MATERIAL TO PROCESS —

/-! ### Receiving (09 R254, R257) -/

/-- Whether a flit uses a reserved TYPE, field or value (R254 step 2; Tables LINK-5, LINK-6, LINK-7). The layouts of tokens, messages and IDENT payloads are checked where they are acted on (10). -/
def flitReserved (x : Port) (f : List Byte) : Bool :=
  let typ := beAt f 0 1
  let model := beAt f 1 1
  let data := slice f 8 256
  let zero := fun (bs : List Byte) => bs.all (fun b => decide (b = 0))
  let trailer := decide (beAt f 266 1 % 128 ≠ 0) || decide (beAt f 267 1 ≠ 0)
  let mask := beAt f 4 3
  trailer ||
  (if typ = 0x10 then decide (model = 0) || decide (16 < model)
   else decide (model ≠ 0) ||
     (if typ = 0 then decide (beAt f 2 6 ≠ 0) || !zero data
      else if typ = 1 then decide (beAt f 4 4 ≠ 0) || !zero data
      else if typ = 2 then decide (2 ^ 17 ≤ mask) || !zero data || decide (popMask mask < 4) || (List.range 17).any (fun l => mask.testBit l && x.txRetired.testBit l)
      else if typ = 3 then decide (beAt f 2 2 ≠ 0) || decide (2 ^ 17 ≤ mask) || !zero data
      else if typ = 4 then decide (beAt f 2 2 ≠ 0) || decide (beAt f 4 1 = 0) || decide (7 < beAt f 4 1) || decide (beAt f 5 3 ≠ 0) || !zero data
      else if typ = 0x11 ∨ typ = 0x12 ∨ typ = 0x14 then decide (beAt f 4 4 ≠ 0)
      else if typ = 0x13 then
        decide (beAt f 4 4 ≠ 0) || decide (11 < beAt data 0 2) || !zero (slice data 2 6) || !zero (slice data 250 6) ||
          (List.range 11).any (fun e => decide (beAt data (8 + 22 * e + 13) 1 ≠ 0) || (decide (beAt data 0 2 ≤ e) && !zero (slice data (8 + 22 * e) 22)))
      else true))

/-- A flit accepted in sequence (R257) is delivered: tokens, IDENT, messages and TWIN to the ring agent, a HANK part to the hank that is arriving. -/
def deliverFlit (x : Port) (f : List Byte) : Port :=
  let typ := beAt f 0 1
  let x := { x with expected := (x.expected + 1) % 65536, accepted := true, nakSent := false, nakDue := false }
  if typ = 0x10 then
    let part : HankPart := { part := beAt f 4 1, model := beAt f 1 1, hmeta := slice f 5 3, data := slice f 8 256 }
    if part.part = 255 then { x with parts := [], hanks := x.hanks ++ [x.parts ++ [part]] } else { x with parts := x.parts ++ [part] }
  else { x with rx := x.rx ++ [(typ, slice f 8 256)] }

/-- The window check (R257). -/
def windowCheck (d : Dev) (p : Nat) (f : List Byte) : Dev :=
  let x := portAt d p
  let k := (beAt f 2 2 + 65536 - x.expected) % 65536
  if k = 0 then setPort d p (deliverFlit x f)
  else if k < 2048 then wantNak (lcnt d p 3) p
  else lcnt d p 4

/-- FLIT_RECEIVE (R254): 272 bytes taken from the lanes of the receive mask. While the receiver discards under R261, only a WIDTH with its current REQ_ID and mask
is taken. The trailer of every flit with a good CRC is used. A port that is DOWN has no receive state, and takes a DOWN flit only (R266, corner cases). -/
def devFlitReceive (p : Fin 2) (f : List Byte) (d : Dev) : Dev :=
  let x := portAt d p
  let good := decide (f.length = 272) && decide (beAt f 268 4 = crc32c (f.take 268))
  if x.st = 4 then
    if good && decide (beAt f 0 1 = 4) && !flitReserved x f then modPort d p (fun x => { x with ctl := x.ctl ++ [(4, beAt f 2 2, slice f 4 4)] }) else d
  else if (x.st ≠ 2 ∧ x.st ≠ 3) ∨ x.rxMask = 0 then d
  else
    let mine := good && decide (beAt f 0 1 = 3) && decide (beAt f 4 3 = x.reqMask) && decide (beAt f 7 1 = x.reqId)
    if x.discarding && !mine then lcnt d p 12
    else
      let d := lcnt d p 1
      if !good then wantNak (lcnt d p 2) p
      else
        let d := checkUp (modPort d p (fun x => { x with rxUp := true })) p
        let d := if (beAt f 266 1).testBit 7 then takeAck d p (beAt f 264 2) else d
        if flitReserved (portAt d p) f then protoErr d p (beAt f 0 1)
        else if beAt f 0 1 < 0x10 then modPort d p (fun x => { x with ctl := x.ctl ++ [(beAt f 0 1, beAt f 2 2, slice f 4 4)] })
        else windowCheck d p f
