/-! ### Switches (10 R297, R298; 14 R409; 18 R528) -/

/-- A request conditioned for an image that goes and not yet dispatched is conditioned again for the image of its new dispatch (18 R528). -/
def requeueReady (d : Dev) (m : Nat) : Dev :=
  let hs := (d.rvp.reqs.filter (fun x => decide (x.2.model = m) && decide (x.2.st = .ready) && x.2.tasks.isEmpty && !x.2.released)).map (fun x => x.1)
  hs.foldl (fun d h => modReq d h (fun r => { r with st := .queued, slot := none })) d

/-- Tasks of a removed model still in WAITING_LAP and queued requests fall back with reason REMOVED (10 R298); a request in reassembly is completed first and falls back then (13 corner cases of R371). -/
def removeWaiting (d : Dev) (m : Nat) : Dev :=
  let waits := fun (r : Req) => r.tasks.any (fun t => decide ((taskAt (coreAt d t.2.1) t.2.2).st = .waitingLap))
  let hs := (d.rvp.reqs.filter (fun x => decide (x.2.model = m) && !x.2.released &&
    (decide (x.2.st = .queued) || decide (x.2.st = .ready) || (decide (x.2.st = .dispatched) && waits x.2)))).map (fun x => x.1)
  let d := fallAll d 6 hs
  let d := { d with rvp := { d.rvp with reqs := d.rvp.reqs.map (fun x => if decide (x.2.model = m) && decide (x.2.st = .reasm) then (x.1, { x.2 with gone := true }) else x) } }
  (usedSites d).foldl (fun d i => (List.range 8).foldl (fun d n =>
    let t := taskAt (coreAt d i) n
    if decide (t.st = .waitingLap) && decide (dModel t.desc = m) then
      let d := setTask d i n {}
      forget (modReq d t.req (fun r => { r with tasks := r.tasks.filter (fun x => !(decide (x.2.1 = i) && decide (x.2.2 = n))) })) t.req
    else d) d) d

/-- The canonical cores that have a site, or a spare on its way (16 R443 to R445): exposed, and not fenced without a spare. -/
def usableCanon (d : Dev) : List Nat := (List.range 256).filter (fun c => (siteOfCanon d.part c).isSome && !d.wdn.noSpare.contains c)

/-- Whether an EXACT image has lost its placement (16 R445): too few cores, or a virtual core whose host is fenced without a spare. -/
def placementGone (d : Dev) (im : Image) : Bool :=
  !im.fast && (decide ((usableCanon d).length < im.place) || (usedVcores im).any (fun v => (smFind v d.det.vmap).any (fun h => d.wdn.noSpare.contains h.1)))

/-- The switch of a model at its effect point. -/
def applySwitch (d : Dev) (m : Nat) : Dev :=
  let x := modelAt d m
  if x.pend = 0 then d
  else
    let leave := x.active.toList
    let held := [x.target, if x.pend = 1 then none else x.staged].filterMap (fun y => y.map (fun im => im.gen))
    let d :=
      if x.pend = 3 then setModel d m { x with active := none, prev := none, old := x.active, going := x.going ++ leave, pend := 0, seeding := false, twinOn := false }
      else
        let d := setModel d m { x with active := x.target, prev := x.active, staged := if x.pend = 1 then none else x.staged, old := x.active,
                                       going := (x.going ++ leave).filter (fun im => decide (some im ≠ x.target)), pend := 0, seeding := true,
                                       twinOn := x.twinOn && x.target.any (fun im => im.twin && !im.fast), exactFail := x.target.any (placementGone d) }
        -- a previous image that is replaced leaves HBM (11 R315)
        let d := match x.prev with
          | some im => if x.pend = 1 then dropImgCopies d m im.gen else d
          | none => d
        let cls : Nat := (x.target.map (fun t => t.flowClass)).getD 0
        if x.target.any (fun im => im.flow) && x.active.any (fun im => decide (im.flowClass ≠ cls)) then loseModel d m cls else d
    -- the places of the image left behind are free for the next (R297)
    let d := { d with ring := { d.ring with store := d.ring.store.filter (fun e => decide (e.model ≠ m) || held.contains e.gen) } }
    let d := if x.pend = 3 then removedSweep (removeWaiting d m) else requeueReady d m
    let d := if x.pend = 1 then loadEnds d m ((x.staged.map (fun im => im.gen)).getD 0) 5 else d
    let d := if x.pend = 1 then ownerAck d x.owner { op := 1, model := m, status := 5, gen := (x.staged.map (fun im => im.gen)).getD 0, next := (x.staged.map (fun im => im.size)).getD 0 } else d
    restate d

/-- Every switch of a schedule due at a lap. -/
def switchesAt (d : Dev) (ringed : Bool) (lap : Nat) : Dev :=
  let due := d.model.filter (fun x => decide (x.2.pend ≠ 0) && decide (((if x.2.pend = 3 then x.2.active else x.2.target).any (fun im => im.ringed)) = ringed) &&
    (x.2.effLap).any (fun e => !lapBefore lap e))
  due.foldl (fun d x => applySwitch d x.1) d

/-- A lap entered at this station (10 R278, R285, R297, R303): its number and period, its switches, and which models seed in it. -/
def enterLap (d : Dev) (ringed : Bool) (lap : Nat) : Dev :=
  let r := d.ring
  let cut := r.interrupted
  let re := ringed && (r.reformAt).any (fun e => !lapBefore lap e)
  let d := { d with ring := if ringed then { r with rlap := lap, rPeriod := if r.rRun then d.now - r.rStart else r.rPeriod, rStart := d.now, rRun := true, held := false, interrupted := false,
                                                    reissued := r.reissued.filter (fun x => decide (x.2.2 = lap)), checked := r.checked.filter (fun x => decide (x.2.2 = lap % 2 ^ 24)) }
                            else { r with plap := lap, pPeriod := if r.pRun then d.now - r.pStart else r.pPeriod, pStart := d.now, pRun := true } }
  let d := { d with model := d.model.foldl (fun mm x => smSet {} mm x.1
      (if x.2.active.any (fun im => decide (im.ringed = ringed)) then { x.2 with seeding := x.2.seeding && ringed && cut } else x.2)) d.model }
  let d := if re then
      restate { d with ring := { d.ring with mode := 1, loopW := false, loopE := false, noticeW := none, noticeE := none, adopted := none, reformAt := none, nLive := ringSize d,
                                             leader := 0 } }
    else d
  let d := switchesAt d ringed lap
  let n := (imagesIn d ringed lap).filter (fun im => (modelAt d im.id).seeding)
  cntAdd d (Reg.LAP_CNT_LO 12) n.length

/-- The end of a lap with no image in the next (10 R298): a removal takes effect there, and the schedule stops. A lap that a fold has interrupted ends when both notices are here, where the next would start
(10 R301). -/
def endLap (d : Dev) (ringed : Bool) : Dev :=
  let lap := schedLap d ringed
  let next := (lap + 1) % 2 ^ 32
  let passed := (List.range 2).all (fun dir => decide ((progressAt d ringed dir).lap = lap) && decide ((sequence d ringed lap dir).length ≤ (progressAt d ringed dir).next))
  let cut := ringed && d.ring.interrupted && d.ring.noticeW.isSome && d.ring.noticeE.isSome
  if schedRun d ringed && (passed || cut) && (imagesIn d ringed next).isEmpty then
    let d := switchesAt d ringed next
    { d with ring := if ringed then { d.ring with rRun := false, rPeriod := d.now - d.ring.rStart } else { d.ring with pRun := false, pPeriod := d.now - d.ring.pStart } }
  else d

/-! ### Alignment and delivery (10 R281) -/

/-- The other hank of a position. -/
def partnerOf (index : Nat) : Nat := if index % 2 = 0 then index + 1 else index - 1

/-- Whether a hank of a lap has passed this station, or never will. -/
def hankPassed (d : Dev) (ringed : Bool) (lap m index : Nat) : Bool :=
  let p := progressAt d ringed (index % 2)
  if p.lap = lap then (match placeIn m index (sequence d ringed lap (index % 2)) 0 with | some k => decide (k < p.next) | none => true) else lapBefore lap p.lap

/-- Hanks of a position handed to the ring agents of the cores that take part; position 0 is the lap start (10 R281). -/
def deliverPos (d : Dev) (im : Image) (lap pos : Nat) (hs : List (Nat × List Byte)) : Dev :=
  let d := if pos = 0 then lapBegin d im.id lap im else d
  let hanks := hs.filterMap (fun h => (im.hanks[h.1]?).map (fun x => (x.layer, x.hank, h.2)))
  let sites := sitesOf d im
  if sites.isEmpty then d else { d with ring := { d.ring with deliver := d.ring.deliver ++ [{ model := im.id, lap := lap, hanks := hanks, sites := sites }] } }

/-- Whether a waiting hank may go: its position has no other, or the other is here too, or it has passed bad or dropped. -/
def alignDue (d : Dev) (a : Aligned) : Bool :=
  let other := partnerOf (2 * a.pos + a.dir)
  match (imagesIn d a.ringed a.lap).find? (fun im => decide (im.id = a.model)) with
  | none => true
  | some im =>
    decide (im.hanks.length ≤ other) || d.ring.align.any (fun b => decide (b.ringed = a.ringed) && decide (b.model = a.model) && decide (b.pos = a.pos) && decide (b.lap = a.lap) && decide (b.dir ≠ a.dir)) ||
      hankPassed d a.ringed a.lap a.model other
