-- ==== Sys2Proof/Machine/CmdCore.lean ====
section
/-! DEFINITION. The meanings of the commands of the cores: tasks, sequencer, units, scratchpad and skeins: one for each row, over the operations of its block. -/

namespace Sys2Proof.Machine

/-- TASK_DISPATCH (04 R100): The ingress engine places a task descriptor in a free slot, where it is checked and becomes WAITING_LAP or aborts with DESC. -/
def execTaskDispatch (model : Fin 16) (s : State) : Answer := onAwake (devTaskDispatch model) s

/-- END (04 R118): END places the task in ENDING, aborting a rank-0 task with NO_EMIT if it has issued no EMIT. -/
def execEnd (site : Fin 288) (s : State) : Answer := onAwake (devEnd site) s

/-- TASK_END_COMPLETE (04 R118): All the ENDING task's commands complete and its slot becomes EMPTY. -/
def execTaskEndComplete (site : Fin 288) (slot : Fin 8) (s : State) : Answer := onAwake (devTaskEndComplete site slot) s

/-- MMA (04 R114): An MMA computes C = A × B from the A and B slot rings and writes ROWS slots of C. -/
def execMma (site : Fin 288) (s : State) : Answer := onAwake (devMma site) s

/-- VOP (04 R116): A VOP applies FUNC to COUNT 64-lane vectors from SRC_A and SRC_B and writes the results from DST. -/
def execVop (site : Fin 288) (s : State) : Answer := onAwake (devVop site) s

/-- HANKWAIT (04 R117): A HANKWAIT registers a match and completes when the named hank of the task's lap is bound to its hank binding. -/
def execHankwait (site : Fin 288) (s : State) : Answer := onAwake (devHankwaitTwin site) s

/-- HANKWAIT_START (07 R200): A HANKWAIT starts once earlier HANKWAITs on its HB have completed and no active pattern uses the HB, releasing the old binding. -/
def execHankwaitStart (site : Fin 288) (slot : Fin 8) (s : State) : Answer := onAwake (devHankwaitStartRow site slot) s

/-- DEPMARK (04 R106): A DEPMARK stops issue and run-ahead until every named unit completes the task's earlier commands. -/
def execDepmark (site : Fin 288) (s : State) : Answer := onAwake (devDepmark site) s

/-- LBAR (04 R107): An LBAR stops the issue pointer until every named unit completes the task's earlier commands. -/
def execLbar (site : Fin 288) (s : State) : Answer := onAwake (devLbar site) s

/-- DMA (04 R119): A DMA command starts a chain of NDESC descriptors from DESC. -/
def execDma (site : Fin 288) (s : State) : Answer := onAwake (devDma site) s

/-- PAT (04 R120): A PAT starts a stream pattern at ENTRY on the named engine with its ring skein and base. -/
def execPat (site : Fin 288) (s : State) : Answer := onAwake (devPat site) s

/-- PATTERN_START (08 R208): A pattern context starts when its engine has room, after the start checks, issued by run-ahead or the issue pointer. -/
def execPatternStart (site : Fin 288) (slot : Fin 8) (s : State) : Answer := onAwake (devPatternStart site slot) s

/-- SET_FULL (04 R121): TAGOP SET_FULL marks COUNT slots of a skein full. -/
def execSetFull (site : Fin 288) (s : State) : Answer := onAwake (devSetFull site) s

/-- SET_EMPTY (04 R121): TAGOP SET_EMPTY marks COUNT slots of a skein empty. -/
def execSetEmpty (site : Fin 288) (s : State) : Answer := onAwake (devSetEmpty site) s

/-- WAIT_FULL (04 R121): TAGOP WAIT_FULL blocks the issue pointer until the named slots are full. -/
def execWaitFull (site : Fin 288) (s : State) : Answer := onAwake (devWaitFull site) s

/-- WAIT_EMPTY (04 R121): TAGOP WAIT_EMPTY blocks the issue pointer until the named slots are empty. -/
def execWaitEmpty (site : Fin 288) (s : State) : Answer := onAwake (devWaitEmpty site) s

/-- TAGOP_RESET (07 R186): TAGOP RESET sets head and tail to slot 0 and every tag empty. -/
def execTagopReset (site : Fin 288) (s : State) : Answer := onAwake (devTagopReset site) s

/-- CTXLOAD (14 R400): CTXLOAD, once its request holds the claim, fills the context words at SPAD from the source the directory entry selects. -/
def execCtxload (site : Fin 288) (s : State) : Answer := onAwake (devCtxload site) s

/-- CTXSTORE (14 R403): CTXSTORE writes the held context to its home, updates the CRC and, with RELEASE, evicts the copy and ends the claim. -/
def execCtxstore (site : Fin 288) (s : State) : Answer := onAwake (devCtxstore site) s

/-- EMIT (04 R123): EMIT passes NWORDS of logits to the egress engine of the descriptor's port. -/
def execEmit (site : Fin 288) (s : State) : Answer := onAwake (devEmit site) s

/-- YIELD (04 R102): YIELD lets another READY task run, the yielding task becoming READY. -/
def execYield (site : Fin 288) (s : State) : Answer := onAwake (devYield site) s

/-- UNIT_COMMAND_COMPLETE (04 R108): A unit completes a command of a task, satisfying barriers and DEPMARKs that wait on it. -/
def execUnitCommandComplete (site : Fin 288) (unit : Fin 8) (s : State) : Answer := onAwake (devUnitCommandComplete site unit) s

/-- TASK_ABORT (04 R125): A faulting task is aborted: its commands discarded, patterns stopped, bindings released and context handled. -/
def execTaskAbort (site : Fin 288) (slot : Fin 8) (s : State) : Answer := onAwake (devTaskAbort site slot) s

/-- DEADLINE_EXPIRY (04 R127): A request's effective deadline passes before its EMIT is accepted; its fallback is issued and its tasks abort with DEADLINE. -/
def execDeadlineExpiry (handle : Nat) (s : State) : Answer := onDev (devDeadlineExpiry handle) s

/-- BANK_CYCLE (06 R173): A scratchpad bank arbiter chooses one pending access by fixed priority and performs it. -/
def execBankCycle (site : Fin 288) (bank : Fin 64) (fresh : List BankReq) (word : Fin 32768) (upset : Option WordErr) (s : State) : Answer := onAwake (devBankCycle site bank fresh (upset.map (fun e => (word, e)))) s

/-- SCRUB_READ (06 R170): The scrubber reads the next word of its slice in its period, taking priority after 1 ms of starvation. -/
def execScrubRead (site : Fin 288) (s : State) : Answer := onAwake (devScrubRead site) s

/-- REMOTE_TIMEOUT (06 R162): A global access has no response within 10 µs; the requester aborts with REMOTE and the target is reported. -/
def execRemoteTimeout (site : Fin 288) (unit : Fin 8) (ctx : Fin 8) (target : Fin 288) (s : State) : Answer := onAwake (devRemoteTimeout site unit ctx target) s

/-- SPARE_REFILL_COMPLETE (06 R177): A promoted spare's slice has been cleared and refilled, and the warden declares it LIVE for its canonical index. -/
def execSpareRefillComplete (site : Fin 288) (good : Bool) (s : State) : Answer := onDev (devSpareRefillComplete site good) s

/-- SPARE_TEST (02 R56): A background test of an idle spare completes, marking it failed if it fails. -/
def execSpareTest (site : Fin 288) (pass : Bool) (s : State) : Answer := onDev (devSpareTest site pass) s

/-- SKEIN_TIMEOUT (07 R194): A tag wait exceeds the skein's TIMEOUT and the owning task aborts with SKEIN_TIMEOUT. -/
def execSkeinTimeout (site : Fin 288) (waiter : TagWaiter) (s : State) : Answer := onAwake (devSkeinTimeout site waiter) s

/-- HANK_DELIVERY (07 R199): The ring agent writes an arriving good hank into a core's hank skein slot and tags it full, binding waiting matches. -/
def execHankDelivery (site : Fin 288) (s : State) : Answer := onAwake (devHankDelivery site) s

end Sys2Proof.Machine
end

WHAT YOU HAVE TO DO — Copy out every line of the data in which the word "staged" is found.

OUTPUT —
    let held := [x.target, if x.pend = 1 then none else x.staged].filterMap (fun y => y.map (fun im => im.gen))
        let d := setModel d m { x with active := x.target, prev := x.active, staged := if x.pend = 1 then none else x.staged, old := x.active,
    let d := if x.pend = 1 then loadEnds d m ((x.staged.map (fun im => im.gen)).getD 0) 5 else d
    let d := if x.pend = 1 then ownerAck d x.owner { op := 1, model := m, status := 5, gen := (x.staged.map (fun im => im.gen)).getD 0, next := (x.staged.map (fun im => im.size)).getD 0 } else d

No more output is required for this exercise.